> [What you need to do] Repeat the lines below exactly as written, please, from the line with "captured fields. -/" to the line with "def Opt.stateOff (o", both lines included, and no others.

START Supplied entries

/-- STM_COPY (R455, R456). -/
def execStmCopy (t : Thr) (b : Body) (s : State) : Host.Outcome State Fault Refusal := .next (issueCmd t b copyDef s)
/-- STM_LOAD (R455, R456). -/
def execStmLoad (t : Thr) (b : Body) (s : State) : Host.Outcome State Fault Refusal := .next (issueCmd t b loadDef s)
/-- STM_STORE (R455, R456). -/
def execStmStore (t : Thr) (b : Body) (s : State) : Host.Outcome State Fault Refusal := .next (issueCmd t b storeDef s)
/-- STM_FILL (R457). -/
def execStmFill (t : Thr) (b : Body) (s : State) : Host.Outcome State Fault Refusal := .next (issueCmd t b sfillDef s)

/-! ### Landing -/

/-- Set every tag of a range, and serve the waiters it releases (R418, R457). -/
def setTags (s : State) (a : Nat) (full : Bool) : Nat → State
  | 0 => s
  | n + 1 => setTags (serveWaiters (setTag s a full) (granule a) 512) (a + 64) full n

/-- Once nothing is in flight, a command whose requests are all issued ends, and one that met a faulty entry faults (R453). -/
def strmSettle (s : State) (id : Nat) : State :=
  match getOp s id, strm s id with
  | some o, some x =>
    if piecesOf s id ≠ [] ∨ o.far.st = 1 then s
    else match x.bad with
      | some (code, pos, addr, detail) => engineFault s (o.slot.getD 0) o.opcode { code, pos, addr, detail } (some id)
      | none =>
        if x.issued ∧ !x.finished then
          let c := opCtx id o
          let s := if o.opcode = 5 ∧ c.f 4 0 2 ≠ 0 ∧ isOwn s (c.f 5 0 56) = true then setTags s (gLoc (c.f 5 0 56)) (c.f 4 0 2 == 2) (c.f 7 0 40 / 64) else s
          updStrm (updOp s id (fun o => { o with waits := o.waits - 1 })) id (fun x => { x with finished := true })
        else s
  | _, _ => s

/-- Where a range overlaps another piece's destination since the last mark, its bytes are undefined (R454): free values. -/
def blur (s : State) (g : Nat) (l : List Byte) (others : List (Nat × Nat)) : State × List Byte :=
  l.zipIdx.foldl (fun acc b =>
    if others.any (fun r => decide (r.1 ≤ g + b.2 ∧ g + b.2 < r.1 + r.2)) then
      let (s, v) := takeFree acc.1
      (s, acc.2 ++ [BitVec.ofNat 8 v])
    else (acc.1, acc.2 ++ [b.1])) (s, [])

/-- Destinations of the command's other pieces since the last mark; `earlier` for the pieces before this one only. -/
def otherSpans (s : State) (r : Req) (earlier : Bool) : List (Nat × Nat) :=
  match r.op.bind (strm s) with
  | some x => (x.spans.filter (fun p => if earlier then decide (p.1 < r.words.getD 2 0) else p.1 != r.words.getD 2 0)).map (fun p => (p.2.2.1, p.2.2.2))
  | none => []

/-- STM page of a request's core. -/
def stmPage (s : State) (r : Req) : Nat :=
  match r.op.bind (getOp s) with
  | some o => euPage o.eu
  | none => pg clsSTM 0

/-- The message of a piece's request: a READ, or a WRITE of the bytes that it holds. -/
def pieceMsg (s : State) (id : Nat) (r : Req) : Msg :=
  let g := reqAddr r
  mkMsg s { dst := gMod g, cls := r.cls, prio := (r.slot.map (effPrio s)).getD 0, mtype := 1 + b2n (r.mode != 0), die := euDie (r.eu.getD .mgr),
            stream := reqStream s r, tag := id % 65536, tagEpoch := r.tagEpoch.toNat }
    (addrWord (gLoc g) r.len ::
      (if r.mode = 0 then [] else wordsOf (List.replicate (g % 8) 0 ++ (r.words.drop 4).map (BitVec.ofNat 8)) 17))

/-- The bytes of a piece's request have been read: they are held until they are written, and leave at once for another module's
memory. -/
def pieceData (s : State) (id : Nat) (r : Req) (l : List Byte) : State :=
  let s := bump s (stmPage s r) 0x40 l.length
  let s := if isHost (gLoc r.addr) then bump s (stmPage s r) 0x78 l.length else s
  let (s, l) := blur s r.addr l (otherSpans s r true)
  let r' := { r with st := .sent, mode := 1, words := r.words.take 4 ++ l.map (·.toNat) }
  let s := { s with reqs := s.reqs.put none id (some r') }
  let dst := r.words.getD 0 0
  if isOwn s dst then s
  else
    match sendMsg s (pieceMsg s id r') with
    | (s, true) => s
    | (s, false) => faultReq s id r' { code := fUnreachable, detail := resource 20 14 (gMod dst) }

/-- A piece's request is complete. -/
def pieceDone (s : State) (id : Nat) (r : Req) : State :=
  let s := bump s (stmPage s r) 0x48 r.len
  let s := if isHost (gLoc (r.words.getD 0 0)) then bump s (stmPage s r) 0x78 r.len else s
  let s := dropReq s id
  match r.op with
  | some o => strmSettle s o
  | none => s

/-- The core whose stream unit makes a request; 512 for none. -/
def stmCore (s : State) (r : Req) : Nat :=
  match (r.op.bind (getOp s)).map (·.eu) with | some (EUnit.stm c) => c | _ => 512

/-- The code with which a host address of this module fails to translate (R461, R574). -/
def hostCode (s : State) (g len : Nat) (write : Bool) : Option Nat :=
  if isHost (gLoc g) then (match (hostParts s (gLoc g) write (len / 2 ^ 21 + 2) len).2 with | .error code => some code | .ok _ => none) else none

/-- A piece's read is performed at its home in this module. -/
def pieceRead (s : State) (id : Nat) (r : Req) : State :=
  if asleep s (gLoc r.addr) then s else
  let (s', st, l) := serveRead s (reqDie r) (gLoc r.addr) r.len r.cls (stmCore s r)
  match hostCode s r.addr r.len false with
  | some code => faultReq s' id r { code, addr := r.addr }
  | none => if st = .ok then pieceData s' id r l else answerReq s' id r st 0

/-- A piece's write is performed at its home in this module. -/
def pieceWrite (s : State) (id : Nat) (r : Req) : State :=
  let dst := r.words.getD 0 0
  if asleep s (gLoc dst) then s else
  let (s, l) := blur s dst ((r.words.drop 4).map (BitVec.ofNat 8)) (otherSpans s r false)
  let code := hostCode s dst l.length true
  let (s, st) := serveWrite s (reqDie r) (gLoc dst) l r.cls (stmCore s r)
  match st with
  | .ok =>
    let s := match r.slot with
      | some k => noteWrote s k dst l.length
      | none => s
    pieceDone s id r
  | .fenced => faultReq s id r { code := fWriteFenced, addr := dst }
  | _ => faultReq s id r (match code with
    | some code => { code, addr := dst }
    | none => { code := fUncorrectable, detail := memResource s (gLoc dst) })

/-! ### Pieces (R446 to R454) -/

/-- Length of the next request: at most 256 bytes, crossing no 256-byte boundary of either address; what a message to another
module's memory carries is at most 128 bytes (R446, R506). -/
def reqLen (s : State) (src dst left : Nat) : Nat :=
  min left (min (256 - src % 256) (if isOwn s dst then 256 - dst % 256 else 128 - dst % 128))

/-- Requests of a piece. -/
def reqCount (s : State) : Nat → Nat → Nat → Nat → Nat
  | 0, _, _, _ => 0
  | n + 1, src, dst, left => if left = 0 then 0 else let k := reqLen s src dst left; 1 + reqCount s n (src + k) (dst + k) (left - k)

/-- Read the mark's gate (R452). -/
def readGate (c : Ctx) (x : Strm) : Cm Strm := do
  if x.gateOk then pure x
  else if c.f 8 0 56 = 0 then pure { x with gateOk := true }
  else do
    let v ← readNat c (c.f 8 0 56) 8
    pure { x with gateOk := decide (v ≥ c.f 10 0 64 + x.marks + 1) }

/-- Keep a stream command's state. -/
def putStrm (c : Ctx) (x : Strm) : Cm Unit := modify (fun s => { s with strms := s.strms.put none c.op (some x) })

END Supplied entries
START Supplied entries

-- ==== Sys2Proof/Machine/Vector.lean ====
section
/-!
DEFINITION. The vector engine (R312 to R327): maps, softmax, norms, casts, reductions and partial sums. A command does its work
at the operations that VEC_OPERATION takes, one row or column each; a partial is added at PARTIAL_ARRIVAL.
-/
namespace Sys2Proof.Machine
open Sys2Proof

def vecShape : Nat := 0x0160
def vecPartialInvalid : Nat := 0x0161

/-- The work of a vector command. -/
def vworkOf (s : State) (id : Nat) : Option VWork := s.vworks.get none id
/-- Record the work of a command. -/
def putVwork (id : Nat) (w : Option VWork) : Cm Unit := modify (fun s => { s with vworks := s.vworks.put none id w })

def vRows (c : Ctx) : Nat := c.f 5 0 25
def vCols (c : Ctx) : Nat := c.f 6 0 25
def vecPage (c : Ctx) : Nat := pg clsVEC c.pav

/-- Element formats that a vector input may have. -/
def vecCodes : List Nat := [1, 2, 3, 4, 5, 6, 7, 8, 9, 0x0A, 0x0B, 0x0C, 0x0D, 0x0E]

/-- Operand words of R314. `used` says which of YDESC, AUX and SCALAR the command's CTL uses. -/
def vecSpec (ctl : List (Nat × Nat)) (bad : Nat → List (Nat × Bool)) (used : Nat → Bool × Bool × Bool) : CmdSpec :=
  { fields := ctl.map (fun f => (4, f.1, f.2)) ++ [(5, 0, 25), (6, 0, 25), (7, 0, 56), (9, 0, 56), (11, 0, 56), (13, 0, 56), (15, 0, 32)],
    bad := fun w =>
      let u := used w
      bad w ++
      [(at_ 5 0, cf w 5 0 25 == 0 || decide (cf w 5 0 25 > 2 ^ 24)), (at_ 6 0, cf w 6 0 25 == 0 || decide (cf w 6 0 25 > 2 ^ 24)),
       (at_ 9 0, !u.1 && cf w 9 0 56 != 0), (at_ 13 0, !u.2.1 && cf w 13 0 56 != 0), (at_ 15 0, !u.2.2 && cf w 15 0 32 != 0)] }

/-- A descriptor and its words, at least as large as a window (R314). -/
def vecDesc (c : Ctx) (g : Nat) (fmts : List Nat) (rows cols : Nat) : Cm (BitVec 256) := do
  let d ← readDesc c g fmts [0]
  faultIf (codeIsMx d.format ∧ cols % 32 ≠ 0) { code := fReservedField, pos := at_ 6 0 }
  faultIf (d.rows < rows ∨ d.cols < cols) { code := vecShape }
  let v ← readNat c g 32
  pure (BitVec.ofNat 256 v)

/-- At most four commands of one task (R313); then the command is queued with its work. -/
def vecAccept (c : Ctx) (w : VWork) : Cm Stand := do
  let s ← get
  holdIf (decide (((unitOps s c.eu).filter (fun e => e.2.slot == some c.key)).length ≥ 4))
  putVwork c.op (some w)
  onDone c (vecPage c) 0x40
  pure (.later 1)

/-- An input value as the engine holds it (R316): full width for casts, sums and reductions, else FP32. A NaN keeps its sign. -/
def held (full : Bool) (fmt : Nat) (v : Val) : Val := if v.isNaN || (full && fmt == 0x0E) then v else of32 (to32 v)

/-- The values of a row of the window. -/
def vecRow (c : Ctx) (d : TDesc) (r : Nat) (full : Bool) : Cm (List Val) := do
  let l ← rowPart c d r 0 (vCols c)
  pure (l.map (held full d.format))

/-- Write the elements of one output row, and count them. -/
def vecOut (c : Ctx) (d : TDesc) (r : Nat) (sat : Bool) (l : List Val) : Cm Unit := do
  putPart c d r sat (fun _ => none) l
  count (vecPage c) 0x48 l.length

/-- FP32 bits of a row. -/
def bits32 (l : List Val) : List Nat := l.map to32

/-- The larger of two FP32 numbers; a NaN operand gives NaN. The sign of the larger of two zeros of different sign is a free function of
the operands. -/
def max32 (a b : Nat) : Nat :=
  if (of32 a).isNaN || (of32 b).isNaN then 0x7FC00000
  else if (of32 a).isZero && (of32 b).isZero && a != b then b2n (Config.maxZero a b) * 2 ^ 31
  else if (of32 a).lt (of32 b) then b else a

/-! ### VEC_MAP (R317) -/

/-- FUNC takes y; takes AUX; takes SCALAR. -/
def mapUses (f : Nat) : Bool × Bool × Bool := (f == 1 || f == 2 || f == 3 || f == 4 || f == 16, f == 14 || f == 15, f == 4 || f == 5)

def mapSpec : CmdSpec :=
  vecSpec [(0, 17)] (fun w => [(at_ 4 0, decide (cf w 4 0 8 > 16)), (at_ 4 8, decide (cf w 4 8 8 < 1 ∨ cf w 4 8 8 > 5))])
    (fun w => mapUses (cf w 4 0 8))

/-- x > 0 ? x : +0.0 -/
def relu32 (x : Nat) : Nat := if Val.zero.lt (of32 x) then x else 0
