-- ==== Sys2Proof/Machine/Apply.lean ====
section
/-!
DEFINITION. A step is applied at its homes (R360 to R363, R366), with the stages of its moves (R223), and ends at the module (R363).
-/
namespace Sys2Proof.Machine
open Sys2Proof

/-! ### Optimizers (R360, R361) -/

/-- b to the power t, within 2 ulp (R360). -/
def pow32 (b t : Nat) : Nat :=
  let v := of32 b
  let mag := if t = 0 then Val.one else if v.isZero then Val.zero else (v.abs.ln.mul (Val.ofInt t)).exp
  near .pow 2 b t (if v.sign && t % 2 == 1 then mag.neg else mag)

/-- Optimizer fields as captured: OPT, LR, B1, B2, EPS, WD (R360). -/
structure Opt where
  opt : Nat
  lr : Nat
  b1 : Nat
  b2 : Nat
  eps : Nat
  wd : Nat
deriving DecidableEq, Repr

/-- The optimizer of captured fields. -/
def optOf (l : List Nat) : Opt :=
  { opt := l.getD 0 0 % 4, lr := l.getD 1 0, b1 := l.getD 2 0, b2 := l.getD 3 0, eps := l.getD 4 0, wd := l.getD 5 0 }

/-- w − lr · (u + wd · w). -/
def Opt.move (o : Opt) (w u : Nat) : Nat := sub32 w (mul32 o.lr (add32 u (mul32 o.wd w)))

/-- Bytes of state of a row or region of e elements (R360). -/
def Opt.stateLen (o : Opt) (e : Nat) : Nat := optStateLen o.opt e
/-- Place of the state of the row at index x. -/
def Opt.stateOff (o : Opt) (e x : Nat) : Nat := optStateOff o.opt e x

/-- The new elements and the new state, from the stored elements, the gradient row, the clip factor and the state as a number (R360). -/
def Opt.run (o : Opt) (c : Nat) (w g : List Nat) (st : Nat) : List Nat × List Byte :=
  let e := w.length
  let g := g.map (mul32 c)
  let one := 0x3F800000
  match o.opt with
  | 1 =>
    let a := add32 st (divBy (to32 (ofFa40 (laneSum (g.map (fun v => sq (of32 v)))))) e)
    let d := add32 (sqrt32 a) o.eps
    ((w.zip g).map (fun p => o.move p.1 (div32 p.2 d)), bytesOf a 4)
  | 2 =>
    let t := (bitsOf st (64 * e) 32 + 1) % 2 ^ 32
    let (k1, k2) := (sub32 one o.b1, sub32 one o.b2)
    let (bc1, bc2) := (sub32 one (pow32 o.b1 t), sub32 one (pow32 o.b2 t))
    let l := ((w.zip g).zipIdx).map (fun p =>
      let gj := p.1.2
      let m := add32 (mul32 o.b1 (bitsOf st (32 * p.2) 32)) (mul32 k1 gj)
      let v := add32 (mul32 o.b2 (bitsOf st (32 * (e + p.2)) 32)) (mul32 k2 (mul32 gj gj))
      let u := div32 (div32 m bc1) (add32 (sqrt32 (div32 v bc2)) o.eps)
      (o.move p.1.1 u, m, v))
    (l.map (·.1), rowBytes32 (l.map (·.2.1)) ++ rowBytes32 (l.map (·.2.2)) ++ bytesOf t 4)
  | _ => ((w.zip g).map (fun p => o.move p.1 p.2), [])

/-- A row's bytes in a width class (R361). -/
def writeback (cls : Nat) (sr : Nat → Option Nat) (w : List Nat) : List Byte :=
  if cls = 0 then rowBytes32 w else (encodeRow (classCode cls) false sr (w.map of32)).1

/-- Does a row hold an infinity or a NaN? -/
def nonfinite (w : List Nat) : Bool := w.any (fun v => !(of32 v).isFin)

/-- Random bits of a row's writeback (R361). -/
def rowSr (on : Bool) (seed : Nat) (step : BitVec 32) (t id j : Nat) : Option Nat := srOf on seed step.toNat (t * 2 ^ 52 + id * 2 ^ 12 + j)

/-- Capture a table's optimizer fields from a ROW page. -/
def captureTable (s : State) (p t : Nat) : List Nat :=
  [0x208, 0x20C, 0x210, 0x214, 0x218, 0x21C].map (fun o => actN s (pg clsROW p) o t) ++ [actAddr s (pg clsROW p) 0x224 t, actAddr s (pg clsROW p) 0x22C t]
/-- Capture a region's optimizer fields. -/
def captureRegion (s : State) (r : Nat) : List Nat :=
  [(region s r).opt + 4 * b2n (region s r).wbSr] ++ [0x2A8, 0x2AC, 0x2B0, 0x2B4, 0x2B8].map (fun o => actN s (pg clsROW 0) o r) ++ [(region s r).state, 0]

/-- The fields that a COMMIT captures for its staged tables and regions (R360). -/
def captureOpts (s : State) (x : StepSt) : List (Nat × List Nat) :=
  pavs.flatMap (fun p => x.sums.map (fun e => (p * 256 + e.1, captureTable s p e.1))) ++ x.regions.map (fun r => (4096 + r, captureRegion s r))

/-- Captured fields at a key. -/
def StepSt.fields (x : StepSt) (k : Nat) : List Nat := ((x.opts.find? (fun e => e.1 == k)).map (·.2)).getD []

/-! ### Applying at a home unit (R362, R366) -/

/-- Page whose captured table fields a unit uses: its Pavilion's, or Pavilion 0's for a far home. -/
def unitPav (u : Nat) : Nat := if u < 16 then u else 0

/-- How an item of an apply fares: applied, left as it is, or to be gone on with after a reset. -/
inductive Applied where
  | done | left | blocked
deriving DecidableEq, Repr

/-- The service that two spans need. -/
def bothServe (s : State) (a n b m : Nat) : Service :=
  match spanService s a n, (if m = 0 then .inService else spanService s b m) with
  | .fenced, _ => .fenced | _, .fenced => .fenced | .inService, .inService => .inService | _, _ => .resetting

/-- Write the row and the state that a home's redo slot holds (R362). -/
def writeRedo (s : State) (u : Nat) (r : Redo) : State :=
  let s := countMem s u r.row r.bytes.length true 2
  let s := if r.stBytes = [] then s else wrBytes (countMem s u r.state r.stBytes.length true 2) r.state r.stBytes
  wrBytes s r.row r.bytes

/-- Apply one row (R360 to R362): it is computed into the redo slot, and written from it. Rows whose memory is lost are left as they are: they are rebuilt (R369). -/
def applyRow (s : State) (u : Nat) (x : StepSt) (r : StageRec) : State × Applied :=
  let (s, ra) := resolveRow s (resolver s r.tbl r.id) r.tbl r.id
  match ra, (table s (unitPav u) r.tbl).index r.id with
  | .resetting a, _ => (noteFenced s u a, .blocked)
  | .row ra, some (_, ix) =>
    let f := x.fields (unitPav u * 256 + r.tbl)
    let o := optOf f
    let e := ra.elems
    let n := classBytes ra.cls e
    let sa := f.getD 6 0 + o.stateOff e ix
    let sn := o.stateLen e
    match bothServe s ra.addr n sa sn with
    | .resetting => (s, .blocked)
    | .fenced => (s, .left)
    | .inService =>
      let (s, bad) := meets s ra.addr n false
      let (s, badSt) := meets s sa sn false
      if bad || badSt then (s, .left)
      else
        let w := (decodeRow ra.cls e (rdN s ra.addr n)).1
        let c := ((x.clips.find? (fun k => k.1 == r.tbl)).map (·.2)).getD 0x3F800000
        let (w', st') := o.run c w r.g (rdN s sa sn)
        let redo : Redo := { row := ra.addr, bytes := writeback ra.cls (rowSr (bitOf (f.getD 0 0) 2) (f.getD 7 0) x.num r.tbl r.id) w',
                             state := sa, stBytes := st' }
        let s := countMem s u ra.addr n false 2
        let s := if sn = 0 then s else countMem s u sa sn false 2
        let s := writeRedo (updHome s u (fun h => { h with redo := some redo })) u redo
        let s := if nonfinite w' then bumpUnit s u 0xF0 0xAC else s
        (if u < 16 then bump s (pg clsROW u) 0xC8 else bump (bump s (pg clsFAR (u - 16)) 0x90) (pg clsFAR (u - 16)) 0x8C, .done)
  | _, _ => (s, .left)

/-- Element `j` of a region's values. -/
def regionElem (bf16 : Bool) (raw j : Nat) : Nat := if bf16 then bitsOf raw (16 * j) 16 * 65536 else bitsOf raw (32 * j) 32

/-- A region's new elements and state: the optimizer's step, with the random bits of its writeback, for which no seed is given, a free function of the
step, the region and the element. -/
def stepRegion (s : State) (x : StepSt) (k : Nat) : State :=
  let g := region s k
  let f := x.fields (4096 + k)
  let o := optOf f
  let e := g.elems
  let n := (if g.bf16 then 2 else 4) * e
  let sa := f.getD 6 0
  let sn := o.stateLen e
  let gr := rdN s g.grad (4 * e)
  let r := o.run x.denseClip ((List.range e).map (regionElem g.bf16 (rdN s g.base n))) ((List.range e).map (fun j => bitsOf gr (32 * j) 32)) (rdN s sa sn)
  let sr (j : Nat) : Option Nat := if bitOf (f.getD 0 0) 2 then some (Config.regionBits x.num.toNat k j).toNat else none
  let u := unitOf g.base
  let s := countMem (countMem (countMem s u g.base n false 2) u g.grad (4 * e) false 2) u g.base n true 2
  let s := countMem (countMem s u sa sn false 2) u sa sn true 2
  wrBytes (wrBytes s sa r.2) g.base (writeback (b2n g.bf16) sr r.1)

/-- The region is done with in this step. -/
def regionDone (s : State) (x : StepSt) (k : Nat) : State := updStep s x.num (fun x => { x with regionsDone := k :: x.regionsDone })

END Supplied entries
START Supplied entries

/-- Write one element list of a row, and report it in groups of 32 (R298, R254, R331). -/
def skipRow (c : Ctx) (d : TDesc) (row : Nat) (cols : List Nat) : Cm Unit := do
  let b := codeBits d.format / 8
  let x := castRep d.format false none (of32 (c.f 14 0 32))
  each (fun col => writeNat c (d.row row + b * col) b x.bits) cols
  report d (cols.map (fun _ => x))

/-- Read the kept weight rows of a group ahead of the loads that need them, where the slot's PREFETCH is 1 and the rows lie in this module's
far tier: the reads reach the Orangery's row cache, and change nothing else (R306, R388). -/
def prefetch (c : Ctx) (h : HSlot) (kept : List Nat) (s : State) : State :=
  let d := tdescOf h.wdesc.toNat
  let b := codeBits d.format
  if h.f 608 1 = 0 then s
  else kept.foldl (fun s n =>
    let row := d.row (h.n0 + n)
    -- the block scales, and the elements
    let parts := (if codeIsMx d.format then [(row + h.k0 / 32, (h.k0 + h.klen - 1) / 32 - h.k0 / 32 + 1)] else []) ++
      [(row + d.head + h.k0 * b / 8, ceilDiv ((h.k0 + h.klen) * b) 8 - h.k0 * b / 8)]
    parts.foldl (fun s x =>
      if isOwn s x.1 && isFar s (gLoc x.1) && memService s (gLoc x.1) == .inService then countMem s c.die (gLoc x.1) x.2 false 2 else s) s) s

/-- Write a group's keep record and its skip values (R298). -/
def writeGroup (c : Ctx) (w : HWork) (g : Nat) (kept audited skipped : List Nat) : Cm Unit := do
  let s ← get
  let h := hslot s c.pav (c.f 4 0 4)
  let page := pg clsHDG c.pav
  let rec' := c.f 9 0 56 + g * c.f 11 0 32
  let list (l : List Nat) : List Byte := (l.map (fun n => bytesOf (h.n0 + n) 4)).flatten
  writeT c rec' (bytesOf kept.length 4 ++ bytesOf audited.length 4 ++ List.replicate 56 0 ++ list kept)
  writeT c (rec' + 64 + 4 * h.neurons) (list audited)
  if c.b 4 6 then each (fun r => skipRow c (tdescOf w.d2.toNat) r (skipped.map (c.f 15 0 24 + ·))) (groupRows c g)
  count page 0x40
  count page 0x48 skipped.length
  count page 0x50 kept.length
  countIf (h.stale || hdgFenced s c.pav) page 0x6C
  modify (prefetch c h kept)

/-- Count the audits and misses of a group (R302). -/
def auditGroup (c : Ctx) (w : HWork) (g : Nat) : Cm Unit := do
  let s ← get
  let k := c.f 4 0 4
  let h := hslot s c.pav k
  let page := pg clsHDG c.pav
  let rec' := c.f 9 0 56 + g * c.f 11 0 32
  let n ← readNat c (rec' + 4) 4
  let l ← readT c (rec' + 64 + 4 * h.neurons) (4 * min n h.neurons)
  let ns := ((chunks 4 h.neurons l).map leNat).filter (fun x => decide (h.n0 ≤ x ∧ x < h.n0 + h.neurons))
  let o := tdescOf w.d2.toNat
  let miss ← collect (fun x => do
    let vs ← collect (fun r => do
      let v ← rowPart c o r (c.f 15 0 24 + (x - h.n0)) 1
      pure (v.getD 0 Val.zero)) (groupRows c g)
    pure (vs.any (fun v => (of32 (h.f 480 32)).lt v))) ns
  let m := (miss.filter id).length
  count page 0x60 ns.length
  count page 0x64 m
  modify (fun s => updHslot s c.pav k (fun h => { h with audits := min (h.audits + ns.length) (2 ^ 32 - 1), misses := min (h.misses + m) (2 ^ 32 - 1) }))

END Supplied entries

> [Answer to the problem]
/-- The optimizer of captured fields. -/
def optOf (l : List Nat) : Opt :=
  { opt := l.getD 0 0 % 4, lr := l.getD 1 0, b1 := l.getD 2 0, b2 := l.getD 3 0, eps := l.getD 4 0, wd := l.getD 5 0 }

/-- w − lr · (u + wd · w). -/
def Opt.move (o : Opt) (w u : Nat) : Nat := sub32 w (mul32 o.lr (add32 u (mul32 o.wd w)))

/-- Bytes of state of a row or region of e elements (R360). -/
def Opt.stateLen (o : Opt) (e : Nat) : Nat := optStateLen o.opt e
/-- Place of the state of the row at index x. -/
def Opt.stateOff (o : Opt) (e x : Nat) : Nat := optStateOff o.opt e x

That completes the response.